Transmanubrial Approach

The transmanubrial approach is a variation of the transsternal approach.39 It is performed by using an osteotomy of the manubrium, with or without a medial claviculotomy.3842 Sundaresan et al.43 recommend resection of the medial third of the clavicle along with the creation of a window in the manubrium (Fig. 169-19).

The head is positioned slightly contralaterally in the supine position. Most authors recommend a left-sided approach.

Either of two incisions may be used: a T-shaped incision, with the transverse arm 2 cm above the clavicle and the midline vertical arm extending to the sternum, or a medial sternocleidomastoid incision extending to the sternum.38,44 This incision permits a simultaneous ventromedial midcervical approach (Fig. 169-20).

The upper outer corner of the manubrium, the first costal cartilage, and the medial third of the clavicle are divided. With this exposure, the great vessels and the lower roots of the brachial plexus are retracted. If it is connected to a ventromedial cervical exposure, a generous exposure to the cervicothoracic vertebrae from C3 to T5 can be obtained.45

The sternocleidomastoid muscle and the omohyoid muscle are divided. The phrenic nerve, the 11th cranial nerve, the sympathetic chain, and, on the left side, the thoracic duct should be protected. If necessary, the left innominate vein may be divided.44

The manubrium and the clavicle may be reattached by using wires or miniplates. These bone fragments may be used as bone grafts without significant deformity or instability in a tumor patient. In a young healthy individual, the clavicle should be replaced.

Transverse Supraclavicular Approach

The transverse supraclavicular approach was originally described as an exposure for upper thoracic sympathectomy.46 A transverse incision parallel to the clavicle and extending beyond the lateral border of the sternocleidomastoid muscle is used.18,42,47 The sternocleidomastoid muscle, the omohyoid muscle, and the strap muscles are divided. The carotid sheath, the internal jugular vein, and the phrenic nerve are identified and protected. Medial retraction of the neurovascular structures provides a limited exposure lateral to the C7 vertebral body.

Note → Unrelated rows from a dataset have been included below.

-- ==== Sys2Proof/Tests/Slice0.lean ====
section
/-! SUPPORT. Small checks of this model: the smoke test of WellFormed, a word written out from the spec's encoding for
every constructor, single steps with the results of spec/95_test_vectors.md, and a witness for the hypotheses of each
statement in Certificates/Slice0/Obligations.lean. -/

namespace Sys2Proof.Tests

open Sys2Proof.Machine

/-! ### Well-formed terms (R90, R104) -/

theorem test_wf_setn_low : (Instr.setn 1 (-128)).wf = true ∧ (Instr.setn 1 (-129)).wf = false := by decide
theorem test_wf_setn_high : (Instr.setn 1 127).wf = true ∧ (Instr.setn 1 128).wf = false := by decide
theorem test_wf_addn : (Instr.addn 1 (-129)).wf = false ∧ (Instr.addn 1 128).wf = false := by decide
theorem test_wf_loadn_storen : (Instr.loadn 1 256).wf = false ∧ (Instr.storen 1 256).wf = false := by decide
theorem test_wf_jumpn_calln : (Instr.jumpn 256).wf = false ∧ (Instr.calln 1 256).wf = false := by decide
theorem test_wf_jumps : (Instr.jeqzn 1 256).wf = false ∧ (Instr.jnezn 1 256).wf = false ∧
    (Instr.jgtzn 1 256).wf = false ∧ (Instr.jltzn 1 256).wf = false := by decide

/-! ### One word for every constructor, bit by bit from the encodings of R95 -/

theorem test_decode_halt : decode 0b0000000000000000 = .ok .halt := by decide
theorem test_decode_read : decode 0b0000111100000001 = .ok (.read 15) := by decide
theorem test_decode_write : decode 0b0000000100000010 = .ok (.write 1) := by decide
theorem test_decode_jumpr : decode 0b0000111000000011 = .ok (.jumpr 14) := by decide
theorem test_decode_setn : decode 0b0001000110000000 = .ok (.setn 1 (-128)) := by decide
theorem test_decode_loadn : decode 0b0010000110000000 = .ok (.loadn 1 128) := by decide
theorem test_decode_storen : decode 0b0011000100001010 = .ok (.storen 1 10) := by decide
theorem test_decode_loadr : decode 0b0100001100100000 = .ok (.loadr 3 2) := by decide
theorem test_decode_storer : decode 0b0100001100100001 = .ok (.storer 3 2) := by decide
theorem test_decode_popr : decode 0b0100001100100010 = .ok (.popr 3 2) := by decide
theorem test_decode_pushr : decode 0b0100001100100011 = .ok (.pushr 3 2) := by decide
theorem test_decode_addn : decode 0b0101000111111111 = .ok (.addn 1 (-1)) := by decide
theorem test_decode_nop : decode 0b0110000000000000 = .ok .nop := by decide
theorem test_decode_copy : decode 0b0110000100100000 = .ok (.copy 1 2) := by decide
theorem test_decode_add : decode 0b0110000100100011 = .ok (.add 1 2 3) := by decide
theorem test_decode_neg : decode 0b0111000100000101 = .ok (.neg 1 5) := by decide
theorem test_decode_sub : decode 0b0111000100100101 = .ok (.sub 1 2 5) := by decide
theorem test_decode_mul : decode 0b1000001100010010 = .ok (.mul 3 1 2) := by decide
theorem test_decode_div : decode 0b1001001100010010 = .ok (.div 3 1 2) := by decide
theorem test_decode_mod : decode 0b1010010000010010 = .ok (.mod 4 1 2) := by decide
theorem test_decode_jumpn : decode 0b1011000000000101 = .ok (.jumpn 5) := by decide
theorem test_decode_calln : decode 0b1011000100000101 = .ok (.calln 1 5) := by decide
theorem test_decode_jeqzn : decode 0b1100000100001001 = .ok (.jeqzn 1 9) := by decide
theorem test_decode_jnezn : decode 0b1101000100000001 = .ok (.jnezn 1 1) := by decide
theorem test_decode_jgtzn : decode 0b1110000100000111 = .ok (.jgtzn 1 7) := by decide
theorem test_decode_jltzn : decode 0b1111000011111111 = .ok (.jltzn 0 255) := by decide

/-- Words of 95_test_vectors 2.1 that match no definition. -/
theorem test_decode_invalid : decode 0x0100 = .error .noMatch ∧ decode 0x0010 = .error .noMatch ∧
    decode 0x00FF = .error .noMatch ∧ decode 0x4324 = .error .noMatch := by decide

/-- W4 of 95_test_vectors: the narrower definition wins (C2). -/
theorem test_decode_synonym : decode (encode (.calln 0 5)) = .ok (.jumpn 5) := by decide

theorem test_decodeTableWord : decodeTableWord 16 0x6123 = some (.add 1 2 3) ∧ decodeTableWord 16 0x0100 = none := by
  decide

/-! ### The text forms (R100 to R112; the strings of 95_test_vectors 2.1) -/

theorem test_binary_text : parseBinaryWord "0001 0001 0000 0101".toList = some 0x1105 ∧
    parseBinaryWord "0001000100000101x".toList = some 0x1105 ∧
    parseBinaryWord "000100010000010".toList = none := by decide

/-- W1 of 95_test_vectors. -/
theorem test_assemble_w1 :
    programOf .text "0 setn r1 5\n1 write r1\n2 halt".toList = .ok [0x1105, 0x0102, 0x0000] := by decide

theorem test_assemble_rejects :
    (∃ e, programOf .text "0 setn r1 200".toList = .error e) ∧ (∃ e, programOf .text "0 loadn r1 -1".toList = .error e) ∧
      (∃ e, programOf .text "0 add r1 r2 r16".toList = .error e) ∧ (∃ e, programOf .text "0 halt r1".toList = .error e) ∧
      ∃ e, programOf .text "1 halt".toList = .error e :=
  ⟨⟨_, rfl⟩, ⟨_, rfl⟩, ⟨_, rfl⟩, ⟨_, rfl⟩, ⟨_, rfl⟩⟩

/-- W5 of 95_test_vectors: another spelling of `copy`. -/
theorem test_assemble_mov : programOf .text "0 mov r1 r2\n1 neg r1 r2".toList = .ok [0x6120, 0x7102] := by decide

/-! ### Single steps (95_test_vectors 2.2 to 2.7) -/

/-- A running core with CODE_LIMIT 16, these registers and these memory words, the others 0. -/
def coreWith (regs : List (Reg × Word)) (mem : List (Nat × Word)) : State :=
  { State.reset with
    regs := regs.foldl (fun v p => putReg v p.1 p.2) State.reset.regs
    mem := mem.foldl (fun m p => memPut m p.1 p.2) []
    codeLimit := 16
    runState := .running }

/-- The next state of an outcome. -/
def nextOf (o : Host.Outcome State Fault Refusal) : Option State :=
  match o with
  | .next t => some t
  | .fault _ => none
  | .refused _ => none

/-- What a register holds and where `pc` is after an instruction. -/
def regAfter (i : Instr) (s : State) (r : Reg) : Option (Word × Word) := (nextOf (exec i s)).map (fun t => (t.reg r, t.pc))

/-- What a memory word holds after an instruction, and MODIFIED. -/
def memAfter (i : Instr) (s : State) (a : Int) : Option (Option Word × List Nat) :=
  (nextOf (exec i s)).map (fun t => (t.memRead a, t.modified))

/-- Run state, reason, ids and LAST_EXC after an outcome. -/
def stopAfter (o : Host.Outcome State Fault Refusal) : Option (RunState × StopReason × List BpId × LastExc) :=
  (nextOf o).map (fun t => (t.runState, t.stopReason, t.stopIds, t.lastExc))

theorem test_add_wraps : regAfter (.add 1 2 3) (coreWith [(2, 0xFFFF), (3, 1)] []) 1 = some (0, 1) := by decide
theorem test_add_same_register : regAfter (.add 1 1 1) (coreWith [(1, 3)] []) 1 = some (6, 1) := by decide
theorem test_sub_below_zero : regAfter (.sub 1 2 3) (coreWith [(2, 3), (3, 5)] []) 1 = some (0xFFFE, 1) := by decide
theorem test_mul_wraps : regAfter (.mul 1 2 3) (coreWith [(2, 300), (3, 300)] []) 1 = some (0x5F90, 1) := by decide
theorem test_div_toward_zero : regAfter (.div 1 2 3) (coreWith [(2, 0xFFF9), (3, 2)] []) 1 = some (0xFFFD, 1) := by decide
theorem test_div_lowest_by_minus_one : regAfter (.div 1 2 3) (coreWith [(2, 0x8000), (3, 0xFFFF)] []) 1 = some (0x8000, 1) := by decide
theorem test_mod_sign_of_dividend : regAfter (.mod 1 2 3) (coreWith [(2, 0xFFF9), (3, 2)] []) 1 = some (0xFFFF, 1) := by decide
theorem test_mod_negative_divisor : regAfter (.mod 1 2 3) (coreWith [(2, 7), (3, 0xFFFE)] []) 1 = some (1, 1) := by decide
theorem test_neg_lowest : regAfter (.neg 1 2) (coreWith [(2, 0x8000)] []) 1 = some (0x8000, 1) := by decide
theorem test_neg_five : regAfter (.neg 1 2) (coreWith [(2, 5)] []) 1 = some (0xFFFB, 1) := by decide
theorem test_copy : regAfter (.copy 1 2) (coreWith [(1, 9), (2, 0x1234)] []) 1 = some (0x1234, 1) := by decide
theorem test_setn_lowest : regAfter (.setn 1 (-128)) (coreWith [] []) 1 = some (0xFF80, 1) := by decide
theorem test_setn_r0 : regAfter (.setn 0 5) (coreWith [] []) 0 = some (0, 1) := by decide
theorem test_addn_sign_extends : regAfter (.addn 1 (-128)) (coreWith [(1, 5)] []) 1 = some (0xFF85, 1) := by decide
theorem test_addn_wraps : regAfter (.addn 1 1) (coreWith [(1, 0xFFFF)] []) 1 = some (0, 1) := by decide
theorem test_loadn : regAfter (.loadn 1 20) (coreWith [] [(20, 10)]) 1 = some (10, 1) := by decide
theorem test_loadr_last_word : regAfter (.loadr 1 2) (coreWith [(2, 255)] [(255, 4)]) 1 = some (4, 1) := by decide
theorem test_loadr_same_register : regAfter (.loadr 2 2) (coreWith [(2, 20)] [(20, 7)]) 2 = some (7, 1) := by decide
theorem test_popr_same_register : regAfter (.popr 15 15) (coreWith [(15, 101)] [(100, 42)]) 15 = some (42, 1) := by decide
theorem test_popr_pointer : regAfter (.popr 1 15) (coreWith [(15, 101)] [(100, 3)]) 15 = some (100, 1) := by decide
theorem test_pushr_pointer : regAfter (.pushr 1 15) (coreWith [(1, 3), (15, 255)] []) 15 = some (256, 1) := by decide
theorem test_storen : memAfter (.storen 1 20) (coreWith [(1, 9)] []) 20 = some (some 9, [20]) := by decide
theorem test_storer_same_register : memAfter (.storer 2 2) (coreWith [(2, 30)] []) 30 = some (some 30, [30]) := by decide
theorem test_pushr_stores_old : memAfter (.pushr 15 15) (coreWith [(15, 100)] []) 100 = some (some 100, [100]) := by
  decide
theorem test_jumpn :
    regAfter (.jumpn 200) { coreWith [] [] with pc := 3 } 1 = some (0, 200) := by decide
theorem test_jumpr :
    regAfter (.jumpr 14) { coreWith [(14, 0xFFFF)] [] with pc := 3 } 14 = some (0xFFFF, 0xFFFF) := by decide
theorem test_jeqzn_taken :
    regAfter (.jeqzn 1 9) { coreWith [] [] with pc := 3 } 1 = some (0, 9) := by decide
theorem test_jeqzn_not_taken :
    regAfter (.jeqzn 1 9) { coreWith [(1, 0x8000)] [] with pc := 3 } 1 = some (0x8000, 4) := by decide
theorem test_jnezn_taken :
    regAfter (.jnezn 1 1) { coreWith [(1, 2)] [] with pc := 3 } 1 = some (2, 1) := by decide
theorem test_jnezn_not_taken :
    regAfter (.jnezn 1 1) { coreWith [] [] with pc := 3 } 1 = some (0, 4) := by decide
theorem test_jgtzn_taken :
    regAfter (.jgtzn 1 7) { coreWith [(1, 0x7FFF)] [] with pc := 3 } 1 = some (0x7FFF, 7) := by decide
theorem test_jgtzn_not_taken :
    regAfter (.jgtzn 1 7) { coreWith [(1, 0xFFFF)] [] with pc := 3 } 1 = some (0xFFFF, 4) := by decide
theorem test_jltzn_taken :
    regAfter (.jltzn 1 7) { coreWith [(1, 0x8000)] [] with pc := 3 } 1 = some (0x8000, 7) := by decide
theorem test_jltzn_not_taken :
    regAfter (.jltzn 1 7) { coreWith [] [] with pc := 3 } 1 = some (0, 4) := by decide
theorem test_calln :
    regAfter (.calln 14 5) { coreWith [] [] with pc := 2 } 14 = some (3, 5) := by decide
theorem test_nop :
    regAfter (.nop) { coreWith [] [] with pc := 4 } 1 = some (0, 5) := by decide
theorem test_halt : (nextOf (exec .halt (coreWith [] []))).map (fun t => (t.runState, t.stopReason, t.pc)) =
    some (.halted, .halt, 0) := by decide
theorem test_write : (nextOf (exec (.write 1) (coreWith [(1, 0x8000)] []))).map State.out = some [.value (-32768)] := by
  decide
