-- ==== Sys2Proof/Machine/Fields.lean ====
section
/-! DEFINITION. The addresses and the bit fields of the registers, block by block, under the names
the register tables of spec/ give them (R2, R46, R73, R112, R143, R160, R241, R263, R298, R313, R342,
R362, R380, R402, R431, R449, R480, R501, R514, R526, R535). QUEUE_CTLG is the block register QUEUE_CTL,
DIO_IBANK .. DIO_IIEN are DIO_IxBANK .. DIO_IxIEN, DIO_OBANK .. DIO_OXCMD are DIO_OxBANK .. DIO_OxCMD. -/

namespace Sys2Proof.Machine

/-- A bit field of a register: the register's host address and the field's highest and lowest bit. -/
structure Fld where
  addr : Nat
  hi   : Nat
  lo   : Nat
  deriving DecidableEq, Repr

/-! ### SYS block at 0x20000000 -/

abbrev SYS_DEVID : Nat := 0x20000000
abbrev SYS_DEVID_PART : Fld := ⟨SYS_DEVID, 31, 16⟩
abbrev SYS_DEVID_VAR : Fld := ⟨SYS_DEVID, 15, 12⟩
abbrev SYS_DEVID_STEP : Fld := ⟨SYS_DEVID, 7, 0⟩
abbrev SYS_CTL : Nat := 0x20000004
abbrev SYS_CTL_LOCK : Fld := ⟨SYS_CTL, 31, 31⟩
abbrev SYS_SUPSTAT : Nat := 0x20000008
abbrev SYS_SUPSTAT_VMAINOV : Fld := ⟨SYS_SUPSTAT, 5, 5⟩
abbrev SYS_SUPSTAT_VBATLOW : Fld := ⟨SYS_SUPSTAT, 4, 4⟩
abbrev SYS_SUPSTAT_VAUXWARN : Fld := ⟨SYS_SUPSTAT, 3, 3⟩
abbrev SYS_SUPSTAT_VAUXOK : Fld := ⟨SYS_SUPSTAT, 2, 2⟩
abbrev SYS_SUPSTAT_VMAINWARN : Fld := ⟨SYS_SUPSTAT, 1, 1⟩
abbrev SYS_SUPSTAT_VMAINOK : Fld := ⟨SYS_SUPSTAT, 0, 0⟩
abbrev SYS_EVT : Nat := 0x2000000C
abbrev SYS_EVT_TWARNB : Fld := ⟨SYS_EVT, 17, 17⟩
abbrev SYS_EVT_TWARNA : Fld := ⟨SYS_EVT, 16, 16⟩
abbrev SYS_EVT_WDWARN : Fld := ⟨SYS_EVT, 10, 10⟩
abbrev SYS_EVT_RECOVDONE : Fld := ⟨SYS_EVT, 9, 9⟩
abbrev SYS_EVT_GODONE : Fld := ⟨SYS_EVT, 8, 8⟩
abbrev SYS_EVT_ISLDOWN : Fld := ⟨SYS_EVT, 3, 3⟩
abbrev SYS_EVT_VBATLOW : Fld := ⟨SYS_EVT, 2, 2⟩
abbrev SYS_EVT_VAUXW : Fld := ⟨SYS_EVT, 1, 1⟩
abbrev SYS_EVT_VMAINW : Fld := ⟨SYS_EVT, 0, 0⟩
abbrev SYS_EVTIEN : Nat := 0x20000010
abbrev SYS_EVTIEN_TEMP : Fld := ⟨SYS_EVTIEN, 17, 16⟩
abbrev SYS_EVTIEN_START : Fld := ⟨SYS_EVTIEN, 10, 8⟩
abbrev SYS_EVTIEN_SUP : Fld := ⟨SYS_EVTIEN, 3, 0⟩
abbrev SYS_RSTCAUSE : Nat := 0x20000014
abbrev SYS_RSTCAUSE_DBG : Fld := ⟨SYS_RSTCAUSE, 7, 7⟩
abbrev SYS_RSTCAUSE_THERM : Fld := ⟨SYS_RSTCAUSE, 6, 6⟩
abbrev SYS_RSTCAUSE_LOCKSTEP : Fld := ⟨SYS_RSTCAUSE, 5, 5⟩
abbrev SYS_RSTCAUSE_SWRST : Fld := ⟨SYS_RSTCAUSE, 4, 4⟩
abbrev SYS_RSTCAUSE_WDOG : Fld := ⟨SYS_RSTCAUSE, 3, 3⟩
abbrev SYS_RSTCAUSE_EXT : Fld := ⟨SYS_RSTCAUSE, 2, 2⟩
abbrev SYS_RSTCAUSE_BOD : Fld := ⟨SYS_RSTCAUSE, 1, 1⟩
abbrev SYS_RSTCAUSE_POR : Fld := ⟨SYS_RSTCAUSE, 0, 0⟩
abbrev SYS_SWRST : Nat := 0x20000018
abbrev SYS_SWRST_KEY : Fld := ⟨SYS_SWRST, 15, 0⟩
abbrev SYS_STARTCTL : Nat := 0x2000001C
abbrev SYS_STARTCTL_RECOVER : Fld := ⟨SYS_STARTCTL, 1, 1⟩
abbrev SYS_STARTCTL_GO : Fld := ⟨SYS_STARTCTL, 0, 0⟩
abbrev SYS_STARTSTAT : Nat := 0x20000020
abbrev SYS_STARTSTAT_RECMODE : Fld := ⟨SYS_STARTSTAT, 4, 4⟩
abbrev SYS_STARTSTAT_STEP : Fld := ⟨SYS_STARTSTAT, 3, 0⟩
abbrev SYS_NOSLEEP : Nat := 0x20000024
abbrev SYS_NOSLEEP_ISL : Fld := ⟨SYS_NOSLEEP, 26, 0⟩
abbrev SYS_WDCTL : Nat := 0x20000028
abbrev SYS_WDCTL_EN : Fld := ⟨SYS_WDCTL, 31, 31⟩
abbrev SYS_WDCTL_TIMEOUT : Fld := ⟨SYS_WDCTL, 23, 0⟩
abbrev SYS_WDKICK : Nat := 0x2000002C
abbrev SYS_WDKICK_KEY : Fld := ⟨SYS_WDKICK, 15, 0⟩
abbrev SYS_THCFG : Nat := 0x20000030
abbrev SYS_THCFG_WARN : Fld := ⟨SYS_THCFG, 11, 0⟩
abbrev SYS_TEMPA : Nat := 0x20000034
abbrev SYS_TEMPA_VALID : Fld := ⟨SYS_TEMPA, 31, 31⟩
abbrev SYS_TEMPA_TEMP : Fld := ⟨SYS_TEMPA, 11, 0⟩
abbrev SYS_TEMPB : Nat := 0x20000038
abbrev SYS_TEMPB_VALID : Fld := ⟨SYS_TEMPB, 31, 31⟩
abbrev SYS_TEMPB_TEMP : Fld := ⟨SYS_TEMPB, 11, 0⟩

/-! ### SLU block at 0x20100000 -/

abbrev SLU_CTL : Nat := 0x20100000
abbrev SLU_CTL_LOCK : Fld := ⟨SLU_CTL, 31, 31⟩
abbrev SLU_CTL_TMO : Fld := ⟨SLU_CTL, 7, 0⟩
abbrev SLU_ERRSTAT : Nat := 0x20100004
abbrev SLU_ERRSTAT_ACCERR : Fld := ⟨SLU_ERRSTAT, 4, 4⟩
abbrev SLU_ERRSTAT_UNMAPPED : Fld := ⟨SLU_ERRSTAT, 3, 3⟩
abbrev SLU_ERRSTAT_OFFACC : Fld := ⟨SLU_ERRSTAT, 2, 2⟩
abbrev SLU_ERRSTAT_PROVLEAK : Fld := ⟨SLU_ERRSTAT, 1, 1⟩
abbrev SLU_ERRSTAT_TIMEOUT : Fld := ⟨SLU_ERRSTAT, 0, 0⟩
abbrev SLU_ERRIEN : Nat := 0x20100008
abbrev SLU_ERRIEN_IEN : Fld := ⟨SLU_ERRIEN, 4, 0⟩
abbrev SLU_ERRINFO : Nat := 0x2010000C
abbrev SLU_ERRINFO_VALID : Fld := ⟨SLU_ERRINFO, 31, 31⟩
abbrev SLU_ERRINFO_DST : Fld := ⟨SLU_ERRINFO, 20, 16⟩
abbrev SLU_ERRINFO_SRC : Fld := ⟨SLU_ERRINFO, 12, 8⟩
abbrev SLU_ERRINFO_KIND : Fld := ⟨SLU_ERRINFO, 2, 0⟩
abbrev SLU_ERRADDR : Nat := 0x20100010
abbrev SLU_ERRADDR_ADDR : Fld := ⟨SLU_ERRADDR, 31, 0⟩
abbrev SLU_TMOCNT : Nat := 0x20100014
abbrev SLU_TMOCNT_COUNT : Fld := ⟨SLU_TMOCNT, 15, 0⟩
abbrev SLU_LEAKCNT : Nat := 0x20100018
abbrev SLU_LEAKCNT_COUNT : Fld := ⟨SLU_LEAKCNT, 15, 0⟩
abbrev SLU_ISLUP : Nat := 0x20100020
abbrev SLU_ISLUP_ISL : Fld := ⟨SLU_ISLUP, 26, 0⟩
abbrev SLU_ISLWAKE : Nat := 0x20100024
abbrev SLU_ISLWAKE_ISL : Fld := ⟨SLU_ISLWAKE, 26, 0⟩
abbrev SLU_ARBIDX : Nat := 0x20100030
abbrev SLU_ARBIDX_SRC : Fld := ⟨SLU_ARBIDX, 12, 8⟩
abbrev SLU_ARBIDX_DST : Fld := ⟨SLU_ARBIDX, 4, 0⟩
abbrev SLU_ARBCFG : Nat := 0x20100034
abbrev SLU_ARBCFG_EXISTS : Fld := ⟨SLU_ARBCFG, 31, 31⟩
abbrev SLU_ARBCFG_LEVEL : Fld := ⟨SLU_ARBCFG, 17, 16⟩
abbrev SLU_ARBCFG_LIMIT : Fld := ⟨SLU_ARBCFG, 14, 0⟩
abbrev SLU_ARBAGE : Nat := 0x20100038
abbrev SLU_ARBAGE_WAIT : Fld := ⟨SLU_ARBAGE, 31, 31⟩
abbrev SLU_ARBAGE_EFF : Fld := ⟨SLU_ARBAGE, 17, 16⟩
abbrev SLU_ARBAGE_AGE : Fld := ⟨SLU_ARBAGE, 15, 0⟩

Lateral Parascapular Extrapleural Approach

With this approach, the parascapular shoulder muscles are reflected off the spinous processes to the scapula with preservation of neurovascular structure.51 The upper dorsal ribs are removed, the rami communicantes of C8 and T1 are transected, and the sympathetic chain is displaced ventrolaterally. This approach provides easy access to the T2-4 vertebrae.51

Transpleural Transthoracic Approach

With the transpleural transthoracic approach, the upper thoracic vertebrae can be adequately approached through the fourth rib.52 The left-side-up position is preferred, because it is easier to mobilize the aorta than the vena cava. In the event of vascular injury, it is also easier to repair the aorta than the vena cava. It may be preferred over the extrapleural method, because lung retraction is easier. Unlike the extrapleural approach, however, a tube thoracostomy is required.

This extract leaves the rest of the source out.